▸ **What you are asked to do**:
Set down exactly the lines below between the line holding "refine ReactionFrame.trans ?_" and the line holding "(frame_coilOff s b).trans (frame_updBay _ _", inclusive; no other line belongs in the answer.

++++ Supplied entries ++++

-- ==== Sys2Proof/Laws/Reaction.lean ====
section
/-! SUPPORT. What the transitions inside an event can write: one lemma per transition, and that all the reactions of an event keep what
ReactionFrame lists. -/

namespace Sys2Proof.Machine

/-! ### The relation -/

theorem SameFigures.refl (r : PackRecord) : SameFigures r r := by constructor <;> simp

theorem SameFigures.trans {a b c : PackRecord} (h : SameFigures a b) (k : SameFigures b c) : SameFigures a c := by
  constructor
  case stage =>
    rcases h.stage with e | ⟨e, e'⟩
    · rcases k.stage with d | ⟨d, d'⟩
      · exact .inl (d.trans e)
      · exact .inr ⟨e ▸ d, d'⟩
    · rcases k.stage with d | ⟨d, -⟩
      · exact .inr ⟨e, d.trans e'⟩
      · rw [e'] at d; cases d
  all_goals first
    | exact k.id.trans h.id | exact k.bay.trans h.bay | exact k.origin.trans h.origin | exact k.cls.trans h.cls
    | exact k.cells.trans h.cells | exact k.edecl.trans h.edecl | exact k.qdis.trans h.qdis | exact k.edis.trans h.edis
    | exact k.residual.trans h.residual | exact k.acc.trans h.acc | exact k.degraded.trans h.degraded
    | exact k.admittedAt.trans h.admittedAt | exact k.unanswered.trans h.unanswered

theorem sameFigures_list_refl (l : List PackRecord) : List.Forall₂ SameFigures l l :=
  List.forall₂_same.2 fun r _ => SameFigures.refl r

theorem sameFigures_modifyFirst (p : PackRecord → Bool) (f : PackRecord → PackRecord) (l : List PackRecord)
    (h : ∀ r, p r = true → SameFigures r (f r)) : List.Forall₂ SameFigures l (modifyFirst p f l) := by
  induction l with
  | nil => exact .nil
  | cons x xs ih =>
    unfold modifyFirst
    split
    · exact .cons (h x ‹_›) (sameFigures_list_refl xs)
    · exact .cons (SameFigures.refl x) ih

theorem sameFigures_list_trans {a b c : List PackRecord} (h : List.Forall₂ SameFigures a b) (k : List.Forall₂ SameFigures b c) :
    List.Forall₂ SameFigures a c := by
  induction h generalizing c with
  | nil => cases k; exact .nil
  | cons x _ ih => cases k with | cons y ys => exact .cons (x.trans y) (ih ys)

theorem ReactionFrame.refl (s : State) : ReactionFrame s s := by
  constructor <;> first | rfl | exact sameFigures_list_refl _

theorem ReactionFrame.trans {s t u : State} (h : ReactionFrame s t) (k : ReactionFrame t u) : ReactionFrame s u where
  now := k.now.trans h.now
  secondsDue := k.secondsDue.trans h.secondsDue
  loader := k.loader.trans h.loader
  meas := k.meas.trans h.meas
  zmeas := k.zmeas.trans h.zmeas
  fire := k.fire.trans h.fire
  peers := k.peers.trans h.peers
  startUntil := k.startUntil.trans h.startUntil
  pending := k.pending.trans h.pending
  counters := k.counters.trans h.counters
  dischargedTotal := k.dischargedTotal.trans h.dischargedTotal
  shreddedTotal := k.shreddedTotal.trans h.shreddedTotal
  records := sameFigures_list_trans h.records k.records
  queue := k.queue.trans h.queue
  remoteFire := k.remoteFire.trans h.remoteFire
  remoteThermal := k.remoteThermal.trans h.remoteThermal
  statusPending := k.statusPending.trans h.statusPending
  statusDueAt := k.statusDueAt.trans h.statusDueAt
  watchUntil := k.watchUntil.trans h.watchUntil
  blocked := k.blocked.trans h.blocked
  replies := k.replies.trans h.replies
  backoffUntil := k.backoffUntil.trans h.backoffUntil
  sequence := k.sequence.trans h.sequence

/-! ### Updates that reactions make -/

theorem frame_updBay (s : State) (b : BayIdx) (f : Bay → Bay) : ReactionFrame s (updBay s b f) := by
  constructor <;> first | rfl | exact sameFigures_list_refl _

theorem frame_updHandover (s : State) (b : BayIdx) (f : Handover → Handover) : ReactionFrame s (updHandover s b f) := by
  constructor <;> first | rfl | exact sameFigures_list_refl _

theorem frame_updZone (s : State) (f : Zone → Zone) (h : (f s.zone).queue = s.zone.queue) : ReactionFrame s (updZone s f) := by
  constructor <;> first | rfl | exact sameFigures_list_refl _ | exact h

theorem frame_updCauses (s : State) (f : Causes → Causes) (h : (f s.causes).remoteFire = s.causes.remoteFire)
    (k : (f s.causes).remoteThermal = s.causes.remoteThermal) : ReactionFrame s (updCauses s f) := by
  constructor <;> first | rfl | exact sameFigures_list_refl _ | exact h | exact k

theorem frame_updRow (s : State) (r : Row) (f : RowState → RowState) : ReactionFrame s (updRow s r f) :=
  frame_updCauses s _ rfl rfl

theorem frame_freeIndex (s : State) (n : Nat) : ReactionFrame s { s with freeIndex := n } := by
  constructor <;> first | rfl | exact sameFigures_list_refl _

theorem frame_timers (s : State) (ts : Vector Timer 16) : ReactionFrame s { s with timers := ts } := by
  constructor <;> first | rfl | exact sameFigures_list_refl _

theorem frame_updRecordOfBay (s : State) (b : BayIdx) (f : PackRecord → PackRecord) (h : ∀ r, SameFigures r (f r)) :
    ReactionFrame s (updRecordOfBay s b f) := by
  constructor <;> first | rfl | exact sameFigures_modifyFirst _ _ _ fun r _ => h r

theorem frame_queueHandover (s : State) (d : Addr) (x : HandoverBody) : ReactionFrame s (queueHandover s d x) := by
  unfold queueHandover
  split
  · constructor <;> first | rfl | exact sameFigures_list_refl _
  · exact ReactionFrame.refl s

theorem frame_dropOffer (s : State) (b : BayIdx) : ReactionFrame s (dropOffer s b) := by
  constructor <;> first | rfl | exact sameFigures_list_refl _

theorem frame_queueTrip (s : State) (c : TripClass) (x : Sections) : ReactionFrame s (queueTrip s c x) := by
  cases c <;> (constructor <;> first | rfl | exact sameFigures_list_refl _)

/-! ### Bays -/

theorem frame_coilOff (s : State) (b : BayIdx) : ReactionFrame s (coilOff s b) := by
  unfold coilOff; split
  · exact frame_updBay _ _ _
  · exact ReactionFrame.refl s

theorem frame_abandonOffer (s : State) (b : BayIdx) : ReactionFrame s (abandonOffer s b) :=
  (frame_updHandover _ _ _).trans (frame_dropOffer _ _)

theorem frame_abandonIfOffering (s : State) (b : BayIdx) : ReactionFrame s (abandonIfOffering s b) := by
  unfold abandonIfOffering; split
  · exact frame_abandonOffer _ _
  · exact ReactionFrame.refl s

theorem frame_releaseReservation (s : State) (b : BayIdx) : ReactionFrame s (releaseReservation s b) := by
  unfold releaseReservation
  split
  · exact ReactionFrame.refl s
  · refine ReactionFrame.trans ?_ (frame_updRecordOfBay _ _ _ fun r => by constructor <;> simp)
    split
    · split
      · exact frame_updHandover _ _ _
      · exact frame_queueHandover _ _ _
    · exact ReactionFrame.refl s

theorem frame_enterQuarantine (s : State) (b : BayIdx) (q : QuarantineReason) : ReactionFrame s (enterQuarantine s b q) := by
  unfold enterQuarantine
  refine ((frame_coilOff s b).trans (frame_abandonIfOffering _ b)).trans (ReactionFrame.trans ?_ (frame_updBay _ _ _))
  split
  · exact frame_releaseReservation _ _
  · exact ReactionFrame.refl _

theorem frame_thermalQuarantine (s : State) (b : BayIdx) : ReactionFrame s (thermalQuarantine s b) := by
  have mark : ReactionFrame s (updRecordOfBay s b fun r => { r with thermal := true }) :=
    frame_updRecordOfBay _ _ _ fun r => by constructor <;> simp
  unfold thermalQuarantine
  dsimp only
  split
  · exact mark.trans (frame_enterQuarantine _ _ _)
  · split
    · exact mark
    · exact ReactionFrame.refl s

theorem frame_enterConnecting (s : State) (b : BayIdx) : ReactionFrame s (enterConnecting s b) := frame_updBay _ _ _

theorem frame_enterHeld (s : State) (b : BayIdx) (r : ReturnState) : ReactionFrame s (enterHeld s b r) :=
  (frame_coilOff s b).trans (frame_updBay _ _ _)

theorem frame_loseVerification (s : State) (b : BayIdx) : ReactionFrame s (loseVerification s b) :=
  (frame_abandonIfOffering s b).trans (frame_updRecordOfBay _ _ _ fun r => by constructor <;> simp)

theorem frame_rebound (s : State) (b : BayIdx) : ReactionFrame s (rebound s b) := by
  unfold rebound
  dsimp only
  split
  · refine ReactionFrame.trans (frame_updRecordOfBay s b (fun r => { r with rebounds := r.rebounds + 1 })
      fun r => by constructor <;> simp) ?_
    split
    · exact frame_enterConnecting _ _
    · exact frame_enterHeld _ _ _
  · exact frame_enterQuarantine _ _ _

theorem frame_enterResting (s : State) (b : BayIdx) : ReactionFrame s (enterResting s b) := by
  unfold enterResting
  dsimp only
  split
  · exact ((frame_coilOff s b).trans (frame_updBay _ b _)).trans (frame_rebound _ _)
  · exact (frame_coilOff s b).trans (frame_updBay _ b _)

theorem frame_armEnd (s : State) (b : BayIdx) : ReactionFrame s (armEnd s b) := by
  unfold armEnd; split
  · exact frame_updBay _ _ _
  · exact ReactionFrame.refl s

theorem frame_enterDischarging (s : State) (b : BayIdx) : ReactionFrame s (enterDischarging s b) := by
  unfold enterDischarging
  dsimp only
  split
  · exact ((frame_updBay s b _).trans (frame_armEnd _ b)).trans (frame_enterResting _ _)
  · exact (frame_updBay s b _).trans (frame_armEnd _ b)

theorem frame_holdBay (s : State) (b : BayIdx) : ReactionFrame s (holdBay s b) := by
  unfold holdBay
  split
  all_goals first
    | exact frame_enterHeld _ _ _
    | exact (frame_loseVerification s b).trans (frame_enterHeld _ _ _)
    | exact ReactionFrame.refl s

theorem frame_lateRebound (s : State) (b : BayIdx) : ReactionFrame s (lateRebound s b) :=
  (frame_loseVerification s b).trans (frame_rebound _ _)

++++

▸ **Response to the task**:
  · refine ReactionFrame.trans ?_ (frame_updRecordOfBay _ _ _ fun r => by constructor <;> simp)
    split
    · split
      · exact frame_updHandover _ _ _
      · exact frame_queueHandover _ _ _
    · exact ReactionFrame.refl s

theorem frame_enterQuarantine (s : State) (b : BayIdx) (q : QuarantineReason) : ReactionFrame s (enterQuarantine s b q) := by
  unfold enterQuarantine
  refine ((frame_coilOff s b).trans (frame_abandonIfOffering _ b)).trans (ReactionFrame.trans ?_ (frame_updBay _ _ _))
  split
  · exact frame_releaseReservation _ _
  · exact ReactionFrame.refl _

theorem frame_thermalQuarantine (s : State) (b : BayIdx) : ReactionFrame s (thermalQuarantine s b) := by
  have mark : ReactionFrame s (updRecordOfBay s b fun r => { r with thermal := true }) :=
    frame_updRecordOfBay _ _ _ fun r => by constructor <;> simp
  unfold thermalQuarantine
  dsimp only
  split
  · exact mark.trans (frame_enterQuarantine _ _ _)
  · split
    · exact mark
    · exact ReactionFrame.refl s

theorem frame_enterConnecting (s : State) (b : BayIdx) : ReactionFrame s (enterConnecting s b) := frame_updBay _ _ _

theorem frame_enterHeld (s : State) (b : BayIdx) (r : ReturnState) : ReactionFrame s (enterHeld s b r) :=
  (frame_coilOff s b).trans (frame_updBay _ _ _)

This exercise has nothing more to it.